Инспектор говорил уверенно, но в лице его читалась растерянность. Разумеется, о фон Хердере он раньше и слыхом не слыхал, но ему страшно не хотелось уступать и отказываться от собственной версии преступления.
— Я встречался с фон Хердером в Берлине несколько лет назад, — предался меж тем воспоминаниям Холмс. — Слепой немецкий механик, настоящий гений, но никаких моральных принципов. Его оружие работает на сжатом газе. Именно благодаря газу мягкая револьверная пуля и набирает страшную скорость. Убивает наповал, беззвучно, за пределами комнаты никто ничего не услышит.
— И конечно же, сэр, — тут же уцепился за свою версию Лестрейд, — из подобного оружия можно легко попасть в человека из дома напротив!

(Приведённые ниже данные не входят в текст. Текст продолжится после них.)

-- ==== Sys2Proof/Machine/Scans.lean ====
section
/-! DEFINITION. Scans (chapter 8): steps, advances, cleanup and the guard path's disconnect. -/

namespace Sys2Proof.Machine

/-! ## Closing waves that wait for their turn (R97, R102, R133) -/

/-- R97: the next closing wave of a bay falls due, if the bay has one left. -/
def State.nextClosingDue (s : State) (n : SiteId) (b : BayId) : State :=
  match s.contexts[n].nextClosings[b] with
  | [] => s
  | w :: rest => (s.modContext n fun c => { c with nextClosings := setAt c.nextClosings b rest }).waveDue n w

/-- A bay's closing waves are set up, and its first one falls due. Once the order has taken an ending, no wave of it falls due
any more (R106). -/
def State.startBayMake (s : State) (n : SiteId) (b : BayId) (waves : List Wave) : State :=
  if s.contexts[n].active && s.contexts[n].ending.isNone then
    (s.modContext n fun c =>
      { c with nextClosings := setAt c.nextClosings b waves, makeTimers := setAt c.makeTimers b .notStarted }).nextClosingDue n b
  else s

/-- An opening wave of a bay falls due; the bay's break timer waits for its acknowledgement. -/
def State.startBayBreak (s : State) (n : SiteId) (w : Wave) : State :=
  if s.contexts[n].active && s.contexts[n].ending.isNone then
    (s.modContext n fun c => { c with breakTimers := setAt c.breakTimers w.bay .notStarted }).waveDue n w
  else s

/-! ## The checks of a step (R137) -/

/-- R133: the closing list of a step: the isolation relay where the step enters a bay, then the crosspoint. -/
def stepClosings (row : RowId) (col : ColumnId) (entersBay : Bool) : List RelayNo :=
  if entersBay then [isolation (columnBay col) row, crosspoint row col] else [crosspoint row col]

/-- R133: the relays of a step's opening wave, by ascending relay number: the old crosspoint, and the isolation relay where the
step leaves a bay. -/
def stepOpenings (row : RowId) (col : ColumnId) (leavesBay : Bool) : List RelayNo :=
  if leavesBay then [crosspoint row col, isolation (columnBay col) row] else [crosspoint row col]

/-- R137: the checks of a step's new column; the first that fails gives the ending. -/
def State.stepFailure (s : State) (closings : List RelayNo) (col : ColumnId) : Option Code :=
  if s.bayOnline (columnBay col) then
    if closings.any s.isRetired then some .relayRetired else none
  else if s.link.bays[columnBay col].state = .held then some .bayHeld
  else some .bayFault

/-- A step enters a bay when it has no current column, or one in another bay. -/
def entersBay (current : Option ColumnId) (col : ColumnId) : Bool :=
  match current with
  | some old => columnBay old != columnBay col
  | none => true

/-! ## Steps (R133, R134) -/

def State.setScanPhase (s : State) (n : SiteId) (p : ScanPhase) : State := s.modContext n fun c => { c with scanPhase := p }

/-- R133: a step's closing waves, packed under the bay's wave limit; the first falls due. -/
def State.stepMake (s : State) (n : SiteId) (col : ColumnId) (closings : List RelayNo) : State :=
  (s.setScanPhase n .stepMake).startBayMake n (columnBay col) (s.closingWaves (columnBay col) closings)

/-- R133, R137: step 0 begins. -/
def State.stepZero (s : State) (n : SiteId) : State :=
  let c := s.contexts[n]
  let col := c.scanOps.column 0
  let closings := stepClosings c.scanOps.rowId col true
  let t := s.setScanPhase n .stepMake
  match s.stepFailure closings col with
  | some code => t.takeEnding n code none
  | none => (t.modContext n fun c => { c with stepIndex := 0, column := some col }).stepMake n col closings

/-- R134: the end of a step's settle: RDY rises, the step is counted ready, and the advance timer starts. -/
def State.markReady (s : State) (n : SiteId) : State :=
  (s.modContext n fun c =>
    { c with
      scanPhase := .await, settleTimer := none, stepsReady := c.stepsReady + 1
      advanceTimer := some (s.timer (if c.scanOps.advance = .dwell then c.scanOps.dwell else c.scanOps.stepWait)) }).setRdy n true

/-- R135: a dwell of 0 advances at the rise itself. -/
def Context.dwellIsZero (c : Context) : Bool := c.scanPhase == .await && c.scanOps.advance == .dwell && c.scanOps.dwell == 0

/-! ## Cleanup and the guard's disconnect (R138, R139) -/

/-- R139: the guard is disconnected as a SWITCH that disconnects that one path: checks 2 and 3 of R83, no budget. -/
def State.startGuardOff (s : State) (n : SiteId) : State :=
  let c := s.contexts[n]
  let parts := c.connect.map fun g => { index := 8, path := g, relays := s.openingPart [] g : PlanPart }
  let (plan, failing) := s.makePlan parts [] [] 0
  let t := (s.setScanPhase n .guardOff).setPlan n (some plan)
  match plan.outcome with
  | some code => t.takeEnding n code failing
  | none => if plan.openingWaves.isEmpty then t.finishOrder n .ok else plan.openingWaves.foldl (fun u w => u.startBayBreak n w) t

/-- R138, R139: the end of CLEANUP: GUARD_OFF on a normal end with a guard path, else END. -/
def State.afterCleanup (s : State) (n : SiteId) : State :=
  let c := s.contexts[n]
  match c.ending with
  | some code => s.finishOrder n code
  | none => if c.connect.isEmpty then s.finishOrder n .ok else s.startGuardOff n

/-- R139: the normal end: the context enters CLEANUP with no ending present. -/
def State.normalEnd (s : State) (n : SiteId) : State :=
  let t := s.offerCleanup n
  if t.contexts[n].due.isEmpty then t.afterCleanup n else t

/-! ## Advance (R134–R137) -/

/-- R133, R137: the advance into a step whose column differs from the current one. -/
def State.changeColumn (s : State) (n : SiteId) (old col : ColumnId) : State :=
  let row := s.contexts[n].scanOps.rowId
  let leaves := columnBay old != columnBay col
  match s.stepFailure (stepClosings row col leaves) col with
  | some code => s.takeEnding n code none
  | none => (s.setScanPhase n .stepBreak).startBayBreak n (s.openingWave (columnBay old) (stepOpenings row old leaves) .planned)

/-- The advance: RDY drops and the advance timer stops; the last step brings the normal end, and any other begins the next step.
Steps that need no time at all (a repeated column, with settle and dwell 0) follow within the same event; `fuel` bounds their
number. -/
def State.advanceScan : Nat → SiteId → State → State
  | 0, _, s => s
  | fuel + 1, n, s =>
    let c := s.contexts[n]
    let ops := c.scanOps
    let t := (s.modContext n fun c => { c with advanceTimer := none }).setRdy n false
    let i := c.stepIndex + 1
    if ops.count ≤ i then t.normalEnd n
    else
      let u := t.modContext n fun c => { c with stepIndex := i }
      match c.column with
      | none => u
      | some old =>
        if ops.column i = old then
          let v := (u.setScanPhase n .stepSettle).modContext n fun c => { c with settleTimer := some (s.timer ops.settle) }
          if ops.settle = 0 then
            let w := v.markReady n
            if w.contexts[n].dwellIsZero then advanceScan fuel n w else w
          else v
        else u.changeColumn n old (ops.column i)

/-- A scan has at most 512 steps (R128). -/
def scanFuel : Nat := 513

/-- R134, R135: the settle of a step ends. -/
def State.stepReady (s : State) (n : SiteId) : State :=
  let t := s.markReady n
  if t.contexts[n].dwellIsZero then State.advanceScan scanFuel n t else t

/-- R133, R134: the make of a step ends, and the settle operand runs. -/
def State.stepSettle (s : State) (n : SiteId) : State :=
  let settle := s.contexts[n].scanOps.settle
  let t := (s.setScanPhase n .stepSettle).modContext n fun c => { c with settleTimer := some (s.timer settle) }
  if settle = 0 then t.stepReady n else t

/-- R133: the gap of a step ends, and its closing waves fall due. -/
def State.stepGapEnd (s : State) (n : SiteId) : State :=
  let c := s.contexts[n]
  match c.column with
  | none => s
  | some col =>
    let old := c.scanOps.column (c.stepIndex - 1)
    (s.modContext n fun c => { c with gapTimer := none }).stepMake n col
      (stepClosings c.scanOps.rowId col (columnBay old != columnBay col))

/-- R133: the break of a step ends: the current column moves, and the gap runs. -/
def State.stepBreakEnd (s : State) (n : SiteId) : State :=
  let c := s.contexts[n]
  let t := s.modContext n fun c =>
    { c with
      scanPhase := .stepGap, column := some (c.scanOps.column c.stepIndex)
      breakTimers := .replicate 8 .absent, gapTimer := some (s.timer s.cfg.gap.toNat) }
  if s.cfg.gap = 0 ∧ c.active = true then t.stepGapEnd n else t

end Sys2Proof.Machine
end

— Бог мой, нет, — удивленно возразил Холмс. — Я абсолютно уверен: стреляли в этой самой комнате. Убийца и жертва видели друг друга. Первый, по всей видимости, стоял, а второй — сидел за столом. Судя по ране, стреляли с небольшого расстояния, а дуло пистолета, естественно, было направлено сверху вниз. Как вы правильно заметили, я еще не обследовал помещение тщательно. Поэтому пока я ограничусь лишь этими выводами.
Холмс опустился на колено и провел рукой по гладкому полу.
— Кажется, стол совсем недавно передвигали. Совсем чуть-чуть, быть может, лишь для того, чтобы подмести под ним. Но обратно не поставили.
Затем мой друг, стоя на коленях, приподнял кончик ковра, лежавшего за столом.
— Так я и предполагал. Взгляните. Две небольшие круглые отметины на линолеуме. Уверен, эти углубления остались от двух передних ножек, которые давили на покрытие в течение многих месяцев, а быть может, и лет. Если мы чуть подвинем стол вперед, то ножки попадут точно в них, ручаюсь вам.
— И что же с того, мистер Холмс?
— Представьте, — продолжал детектив, поднявшись, — если мы поставим стол туда, где он стоял раньше, уперев ножки в те самые углубления в линолеуме, он подвинется вперед, видите? Тогда, прибегая к самым элементарным законам тригонометрии, даже с моего места можно заключить: жертва, сидящая за столом, не была бы на линии огня, если убийца целился из противоположного окна. Угол рамы делает попадание невозможным.
— Сплошные «если»! — возмущенно воскликнул Лестрейд. — А вдруг стол подвинули раньше, чтобы подмести под ним, и забыли поставить назад?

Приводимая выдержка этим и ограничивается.